When I started this blog, one of my goals was to stay away from arguing against others’ analyses, deductions, opinions, etc. and just focus on what I see, how I perceive characters, and so on, but … this is a special case, because what I see directly clashes with a lot of fandom perception. The topic is Sanji’s self-sacrificial nature and his apparent readiness to die.
A lot of people talk about Sanji having self-esteem and guilt issues. I don’t doubt or deny that he has (probably more than) his fair share of those. However, I disagree that those are at the core of his self-sacrificial nature. As we will soon see, Sanji has an enormous will to live. And, like many characters in One Piece, and certainly allof the Straw Hats, he has things he wants to protect at any cost. To get to the above cap, the things in question here are Baratie itself, and Zeff.
In recent chapters, we’ve learned that Sanji literally regards Zeff as one of his saviours, a revelation that was probably not at all surprising to anyone considering everything we will see in the Baratie arc. We’ve also gotten confirmation that Sanji sees Zeff as a father-figure, which is already clear as day in the Baratie arc, but wasn’t actually voiced. What this amounts to is love. Sanji loves Zeff, and therefore wants to protect him. I find that people often put too much emphasis on Sanji feeling he’s indebted to Zeff for saving his life, which in my opinion only works to minimize the importance of the years the two have spent together and the familial bond that was created. I’m not saying that the idea of paying Zeff back for saving him isn’t part of Sanji’s readiness to die, I’m just saying that I don’t think it’s the only reason, and I definitely don’t think it’s the strongest. Maybe if this had happened in the beginning of the Baratie’s existence, I would have bought that, but not now. I’m sure Sanji didn’t go into the relationship thinking “Zeff is my dad”, but he sure as hell left Baratie that way. Baratie itself is essentially an extension of Zeff. It was his idea, his newer dream, and so Sanji wants to protect it, as well.
There are two things I will always argue on behalf of when it comes to Sanji’s personality. First, he’s selfless. That is, he’s concerned with others’ wants and needs before his own. To quote Luffy in today’s chapter, it’s just how he is. Second, he cares about people in general. A lot. I’ll definitely be coming back to these in more detail later, but they’re also relevant here. Selflessness, in my opinion, is inextricably linked with love. People don’t do selfless things because they feel badly about themselves – they do them because they love the ones for whom they’re doing the things. It’s the difference between I’m useless, I can’t do anything better, so I might as well die and I want you to live, and for that, I am willing to do everything in my power up to and including dying.

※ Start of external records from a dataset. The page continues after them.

-- ==== Sys2Proof/Machine/Registers.lean ====
section
/-! DEFINITION. The registers of device control space (01 R28): what each reads as, who may read it, what a read clears,
and what a write stores (00 R7 to R9; the tables of 00 R4, 01 R32, 02 R79, 06 R248, 08 R304, 09 R324, 10 R358, 11 R395,
12 R430, 13 R460, 15 R519, R520, 16 R541, 17 R576, 18 R595, 19 R623, R624). Offsets are from 0x1F00_0000_0000. -/

namespace Sys2Proof.Machine

open Sys2Proof

/-! ## The blocks (01 R28) -/

/-- The blocks of device control space. -/
inductive Block where
  | pkg
  | sea
  | mh (m : Nat)
  | mon (x : Nat)
  | bpm
  | fab (f : Nat)
  | mbx
  | unassigned
deriving DecidableEq, Repr

/-- The block that an offset lies in, and the offset in the block. -/
def blockAt (off : Nat) : Block × Nat :=
  if off < 0x10000 then (.pkg, off)
  else if off < 0x20000 then (.sea, off - 0x10000)
  else if 0x100000 ≤ off ∧ off < 0x300000 then (.mh ((off - 0x100000) / 0x40000), (off - 0x100000) % 0x40000)
  else if 0x300000 ≤ off ∧ off < 0x400000 then (.mon ((off - 0x300000) / 0x40000), (off - 0x300000) % 0x40000)
  else if 0x400000 ≤ off ∧ off < 0x440000 then (.bpm, off - 0x400000)
  else if 0x500000 ≤ off ∧ off < 0x700000 then (.fab ((off - 0x500000) / 0x40000), (off - 0x500000) % 0x40000)
  else if 0x800000 ≤ off ∧ off < 0x900000 then (.mbx, off - 0x800000)
  else (.unassigned, off)

/-! ## Values -/

/-- Six scores from bit 16 (17 R576). -/
def scoresWord (l : List Byte) : Nat := leNat l * 65536

/-- PKG_MGMT_STATE (18 R579, R595). -/
def PkgState.code : PkgState → Nat
  | .off => 0
  | .coldStart => 1
  | .warmStart => 2
  | .service => 3
  | .quiesced => 4
  | .haltRefused => 5

def State.mgmtStateWord (s : State) : Nat :=
  s.mgmt.state.code + s.mgmt.warm.valid.toNat * 8 + s.mgmt.warmIgnored.toNat * 16 +
  (if s.mgmt.state = .off then 0 else s.mgmt.step % 16 * 256)

def State.mgmtCauseWord (s : State) : Nat :=
  s.mgmt.causeCode.toNat + s.mgmt.causeDetail.toNat * 256 + s.mgmt.pending.toNat * 2 ^ 31

/-- ms since the current or the last start began: it runs until SERVICE or HALT_REFUSED, also in OFF after a start that was
broken off (18 R595). -/
def State.elapsedMs (s : State) : Nat :=
  if s.mgmt.elapsedRuns then (s.time - s.mgmt.elapsedFrom) / 1000000 else s.mgmt.elapsed.toNat

/-- A register of the management register file, 32 bits, by its offset (18 R595, 19 R624). -/
def State.mgmtReg (s : State) (off : Nat) : Nat := match off with
  | 0x00 => s.mgmtStateWord
  | 0x04 => s.mgmtCauseWord
  | 0x08 => s.mgmt.tray.toNat
  | 0x0C => s.mgmt.dim.toNat
  | 0x10 => s.mgmt.straps.toNat
  | 0x14 => s.elapsedMs % 2 ^ 32
  | 0x18 => s.mgmt.pwrCap.toNat
  | 0x1C => if s.power.started then s.power.p100us % 65536 + s.power.n % 32 * 65536 else s.mgmt.pwrKept.toNat
  | _ => 0

/-- PKG_PWR_STATUS (19 R623). -/
def State.pwrStatus (s : State) : Nat :=
  s.power.p1s % 65536 * 2 ^ 32 + s.power.p100us % 65536 * 65536 +
  (if s.power.started then s.power.n % 32 * 256 + (decide (s.power.n < 16)).toNat else 0) +
  s.power.gating.toNat * 8 + (decide (s.power.fastHold ≠ 0)).toNat * 4 +
  (decide (s.mgmt.pwrCap.toNat < 6000)).toNat * 2

/-- The hottest sensor reading of the dies, with the lowest die index that has it (19 R623). -/
def State.tempMax (s : State) : Nat :=
  let best := s.power.temps.foldl (fun (acc : Nat × Nat) e =>
    if e.2.toNat > acc.2 then (e.1, e.2.toNat) else acc) (0, 0)
  best.1 + best.2 * 65536

/-- PKG_CLK_STEP0 and 1: nine nibbles from die `d` (19 R623). -/
def State.clkStep (s : State) (d : Nat) : Nat :=
  ((List.range 9).map fun i => (min s.power.n (Tab.get 16 s.power.therm (d + i)) - 1) % 16 * 16 ^ i).sum

/-- A state code of a partition (15 R493). -/
def PState.code : PState → Nat
  | .absent => 0
  | .active => 1
  | .teardown => 2
  | .faulted => 3
  | .deferred => 4

/-- The registers of partition `p` (15 R519, 17 R576). -/
def State.partReg (s : State) (p off : Nat) : Nat :=
  let x := s.partition p
  if off = 0 then
    x.state.code + x.calm.toNat * 2 ^ 10 + x.allowMv.toNat * 2 ^ 11 + x.realtime.toNat * 2 ^ 12 +
    x.lendable.toNat * 2 ^ 13 + x.stewards.length * 2 ^ 14 + x.faults % 256 * 2 ^ 24 + x.job.toNat * 2 ^ 32
  else if off < 0x30 then fld x.home.toNat (8 * (off - 8) + 63) (8 * (off - 8))
  else if off < 0x58 then fld x.claim.toNat (8 * (off - 0x30) + 63) (8 * (off - 0x30))
  else if off = 0x58 then x.save
  else if off = 0x60 then x.faultArea
  else if off = 0x68 then x.secureThreshold.toNat + x.secureArmed.toNat * 256
  else 0
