/-- GROUP_DEFINE after the range of its parameters. -/
def State.groupDefineList (s : State) (g p list n : Nat) : Answer × State :=
  match s.peek p list (2 * n) with
  | (.error _, s) => (⟨.faulted, none, none⟩, s)
  | (.ok bs, s) =>
    let l := memberList bs n
    let old := Tab.get? s.groups g
    if s.badList l then (⟨.invalidArgument, none, none⟩, s)
    else if (s.partition p).state ≠ .active ∨ (old.map (·.owner)).getD p ≠ p ∨ (old.isSome ∧ s.groupArmed g) then
      (⟨.stateConflict, none, none⟩, s)
    else
      let x := s.groupOf p list bs l
      if !s.owns p list (roundUp (2 * n) 64 + 2 * x.leaders.length) then (⟨.invalidArgument, none, none⟩, s)
      else (⟨.ok, none, none⟩, s.putGroup g p x)

/-- GROUP_DEFINE. -/
def State.groupDefine (s : State) (t : Taken) : Answer × State :=
  let g := t.half 24
  let p := t.byte 26
  let list := t.long 32
  let n := t.half 40
  if g > 4095 ∨ p > 31 ∨ list % 64 ≠ 0 ∨ n = 0 ∨ n > 32768 ∨ !s.inRegion p list (2 * n) false then
    (⟨.invalidArgument, none, none⟩, s)
  else s.groupDefineList g p list n

/-- The row GROUP_DEFINE (13 R433). -/
def execGroupDefine (s : State) : Host.Outcome State Fault Refusal :=
  .next (s.command 0x20 ⟨.owner 26, [.service], [(24, 26), (32, 41)], some 26⟩ fun s t => s.groupDefine t)

/-- GROUP_DESTROY. -/
def State.groupDestroy (s : State) (t : Taken) : Answer × State :=
  let g := t.half 24
  let p := t.byte 26
  if g > 4095 ∨ p > 31 then (⟨.invalidArgument, none, none⟩, s)
  else if ((Tab.get? s.groups g).map (·.owner)) ≠ some p ∨ s.groupArmed g then (⟨.stateConflict, none, none⟩, s)
  else
    let past := s.collPast.filter fun c => c.group.toNat ≠ g
    (⟨.ok, none, none⟩, { s with groups := Tab.del s.groups g, collPast := past })

/-- The row GROUP_DESTROY (13 R434). -/
def execGroupDestroy (s : State) : Host.Outcome State Fault Refusal :=
  .next (s.command 0x21 ⟨.owner 26, [.service], [(24, 26)], some 26⟩ fun s t => s.groupDestroy t)

/-! ## Season and telemetry (02 R80, 12 R428, R429) -/

/-- SEASON_SET. -/
def State.seasonSet (s : State) (t : Taken) : Answer × State :=
  let m := t.byte 24
  if m > 7 then (⟨.invalidArgument, none, none⟩, s)
  else
    let s := if bit m 0 then s.seaWrite 0x10 (BitVec.ofNat 64 (t.long 32)) else s
    let s := if bit m 1 then s.seaWrite 0x28 (BitVec.ofNat 64 (t.long 40)) else s
    let s := if bit m 2 then s.seaWrite 0x30 (BitVec.ofNat 64 (t.long 48)) else s
    (⟨.ok, none, none⟩, s)

/-- The row SEASON_SET (02 R80). -/
def execSeasonSet (s : State) : Host.Outcome State Fault Refusal :=
  .next (s.command 0x28 ⟨.manager, [.service, .quiesced], [(24, 24), (32, 55)], none⟩ fun s t => s.seasonSet t)

/-- WV_SET: the ranges of R430 bind a configuration that enables sampling. -/
def State.wvSet (s : State) (t : Taken) : Answer × State :=
  let p := t.byte 24
  let n := t.byte 25
  let on := t.byte 26
  let base := BitVec.ofNat 64 (t.long 32)
  let size := t.word 40
  let badRing := n < 6 || n > 20 || size = 0 || !canonical base || gPkg base ≠ s.self || gLocal base % 64 ≠ 0 ||
    !s.owns p (gLocal base) (64 + size * 128)
  if p > 31 ∨ n > 31 ∨ on > 1 ∨ size ≥ 2 ^ 24 ∨ (on = 1 ∧ badRing) then (⟨.invalidArgument, none, none⟩, s)
  else if (s.partition p).state ≠ .active then (⟨.stateConflict, none, none⟩, s)
  else
    let entry := { Vane.reset with n := BitVec.ofNat 5 n, on := on == 1, base := base, size := BitVec.ofNat 24 size }
    (⟨.ok, none, none⟩, s.updFabric fun b => { b with wv := Tab.put b.wv p entry })

/-- The row WV_SET (12 R428). -/
def execWvSet (s : State) : Host.Outcome State Fault Refusal :=
  .next (s.command 0x29 ⟨.owner 24, [.service], [(24, 26), (32, 43)], some 24⟩ fun s t => s.wvSet t)
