-- ==== Sys2Proof/Machine/Tiles.lean ====
section
/-! DEFINITION. Sparse tiles (05 R165 to R173, R179, R183): reading, checking and writing. -/

namespace Sys2Proof.Machine

open Sys2Proof

/-- The header of a tile (05 R166), its sizes decoded; ROWS or COLS code 3 decodes to 0. -/
structure TileHead where
  fmt : Nat
  rows : Nat
  cols : Nat
  raw : Bool
  krows : Bool
  s24 : Bool
  reserved : Bool
  nnz : Nat
  length : Nat
  vrows : Nat
  vcols : Nat
  /-- Bytes 0 to 7. -/
  word : Nat
deriving DecidableEq, Repr

def tileDim (c : Nat) : Nat := match c with
  | 0 => 16
  | 1 => 32
  | 2 => 64
  | _ => 0

def tileHead (bs : Bytes) : TileHead :=
  let v := field bs 0 32
  { fmt := fld v 3 0, rows := tileDim (fld v 5 4), cols := tileDim (fld v 7 6), raw := bit v 8, krows := bit v 9,
    s24 := bit v 10, reserved := fld v 15 11 ≠ 0 || fld v 255 64 ≠ 0, nnz := fld v 31 16, length := fld v 47 32,
    vrows := fld v 55 48, vcols := fld v 63 56, word := fld v 63 0 }

/-- Blocks of a tile, bytes of a block, and bytes of the dense elements (05 R167, R168). -/
def TileHead.blocks (h : TileHead) : Nat := h.rows * h.cols / 16
def blockBytesOf (fmt : Nat) : Nat := 2 * elemBits fmt
def TileHead.denseBytes (h : TileHead) : Nat := h.rows * h.cols * elemBits h.fmt / 8

/-- Scales on each line of the non-K dimension, and in all (05 R169). -/
def TileHead.perLine (h : TileHead) : Nat := cdiv (if h.krows then h.rows else h.cols) 32
def TileHead.scaleCount (h : TileHead) : Nat :=
  if isMX h.fmt then (if h.krows then h.cols else h.rows) * h.perLine else 0

/-- The LENGTH that the form, shape, NNZ and scale section give (05 R173). -/
def TileHead.due (h : TileHead) : Nat :=
  (if h.raw then 32 + h.denseBytes else 64 + h.nnz * blockBytesOf h.fmt) + h.scaleCount

/-- The header and bitmap pass R173; `bitmap` is the 32-byte field as a number, and a bit of it beyond the tile's blocks
fails too (log entry 128). -/
def TileHead.ok (h : TileHead) (bitmap : Nat) : Bool :=
  !h.reserved && h.rows ≠ 0 && h.cols ≠ 0 && h.fmt ≤ 9 && 0 < h.vrows && h.vrows ≤ h.rows && 0 < h.vcols &&
  h.vcols ≤ h.cols && !(h.s24 && !h.krows) &&
  (h.raw || (bitmap >>> h.blocks = 0 && h.nnz = popcount (BitVec.ofNat 256 bitmap))) && h.length = h.due

/-- A tile as read: its header, the codes of its elements row by row, which 4 × 4 blocks are present, its scales. -/
structure Tile where
  head : TileHead
  codes : List Nat
  present : List Bool
  scales : List Nat
  /-- Non-zero elements stored below the valid rows, by column and then row: (row, column) (05 R183). -/
  strays : List (Nat × Nat)
deriving DecidableEq, Repr

/-- The tile that bytes hold; `none` is TILE_FORMAT (05 R173). A dense tile counts as having every block present. -/
def tileOf (bs : Bytes) : Option Tile :=
  let h := tileHead bs
  let bitmap := if h.raw then 0 else field bs 32 32
  if !h.ok bitmap ∨ bs.length < h.length then none
  else
    let bits := elemBits h.fmt
    let present := (List.range h.blocks).map fun b => h.raw || bitmap.testBit b
    let elem : Nat → Nat → Nat :=
      if h.raw then
        let v := leNat ((bs.drop 32).take h.denseBytes)
        fun i j => elemAt bits v (i * h.cols + j)
      else
        let v := leNat ((bs.drop 64).take (h.nnz * blockBytesOf h.fmt))
        fun i j =>
          let b := i / 4 * (h.cols / 4) + j / 4
          if bitmap.testBit b then
            elemAt bits v (16 * ((List.range b).countP fun x => bitmap.testBit x) + 4 * (i % 4) + j % 4)
          else 0
    let codes := (List.range (h.rows * h.cols)).map fun n =>
      let i := n / h.cols
      let j := n % h.cols
      if i < h.vrows ∧ j < h.vcols then elem i j else 0
    let at_ := h.due - h.scaleCount
    let below := if h.vrows = h.rows then [] else (List.range h.cols).flatMap fun j =>
      ((List.range (h.rows - h.vrows)).filter fun i => !elemZero h.fmt (elem (h.vrows + i) j)).map fun i => (h.vrows + i, j)
    some ⟨h, codes, present, ((bs.drop at_).take h.scaleCount).map (·.toNat), below⟩

/-- The code of element (i, j), zero outside the tile. -/
def Tile.code (t : Tile) (i j : Nat) : Nat := if j < t.head.cols then t.codes.getD (i * t.head.cols + j) 0 else 0

/-- Block (br, bc) is present. -/
def Tile.has (t : Tile) (br bc : Nat) : Bool := t.present.getD (br * (t.head.cols / 4) + bc) false

/-- The first block whose bitmap bit is set and that lies wholly outside VROWS × VCOLS (05 R183). -/
def Tile.outside (t : Tile) : Option Nat :=
  if t.head.raw then none
  else (List.range t.head.blocks).find? fun b =>
    t.present.getD b false &&
      (t.head.vrows ≤ b / (t.head.cols / 4) * 4 || t.head.vcols ≤ b % (t.head.cols / 4) * 4)

/-! ## Writing (05 R172, R179) -/

/-- The smallest dimension that holds `m`, and its code. -/
def dimFor (m : Nat) : Nat × Nat := if m ≤ 16 then (16, 0) else if m ≤ 32 then (32, 1) else (64, 2)

/-- An activation tile of `m` rows of 64 elements, in the form that R172 chooses. -/
def writeTile (fmt m : Nat) (codes : List Nat) : Bytes :=
  let (rows, rc) := dimFor m
  let bits := elemBits fmt
  let el (i j : Nat) : Nat := if i < m then codes.getD (i * 64 + j) 0 else 0
  let block (b : Nat) : List Nat := (List.range 16).map fun n => el (b / 16 * 4 + n / 4) (b % 16 * 4 + n % 4)
  let set := (List.range (rows * 4)).filter fun b => (block b).any fun x => !elemZero fmt x
  let comp := 64 + set.length * blockBytesOf fmt
  let dense := 32 + rows * 64 * bits / 8
  let head (raw : Bool) (nnz len : Nat) : Bytes :=
    leBytes 32 (fmt + rc * 16 + 2 * 64 + raw.toNat * 256 + nnz * 65536 + len * 2 ^ 32 + m * 2 ^ 48 + 64 * 2 ^ 56)
  if comp > dense then head true 0 dense ++ pack bits ((List.range (rows * 64)).map fun n => el (n / 64) (n % 64))
  else head false set.length comp ++ leBytes 32 ((set.map fun b => 2 ^ b).sum) ++ set.flatMap fun b => pack bits (block b)

end Sys2Proof.Machine
end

Back to the arc at hand. Sanji has been fighting Pearl to protect the Baratie, but now Gin has risen and effectively taken Zeff hostage, threatening to kill him if Sanji (and the others) continue the fight. Sanji immediately stops and tells Gin to point the gun at him instead. Why? Simply put, dying is all he can do at that point. If he keeps fighting, which he’s certainly physically still capable of, Zeff is dead. Yet he’s not willing to simply hand over Baratie to Krieg. So he’s essentially saying kill me instead. It’s not really logical, especially considering Krieg’s reputation for sinking to whatever lows he needs to in order to get what he wants – does Sanji think they’d stop killing with him dead? – but I think the feeling behind his words was that selfless love and determination to protect.
And that’s the main thing I believe is always behind Sanji’s self-sacrificial actions.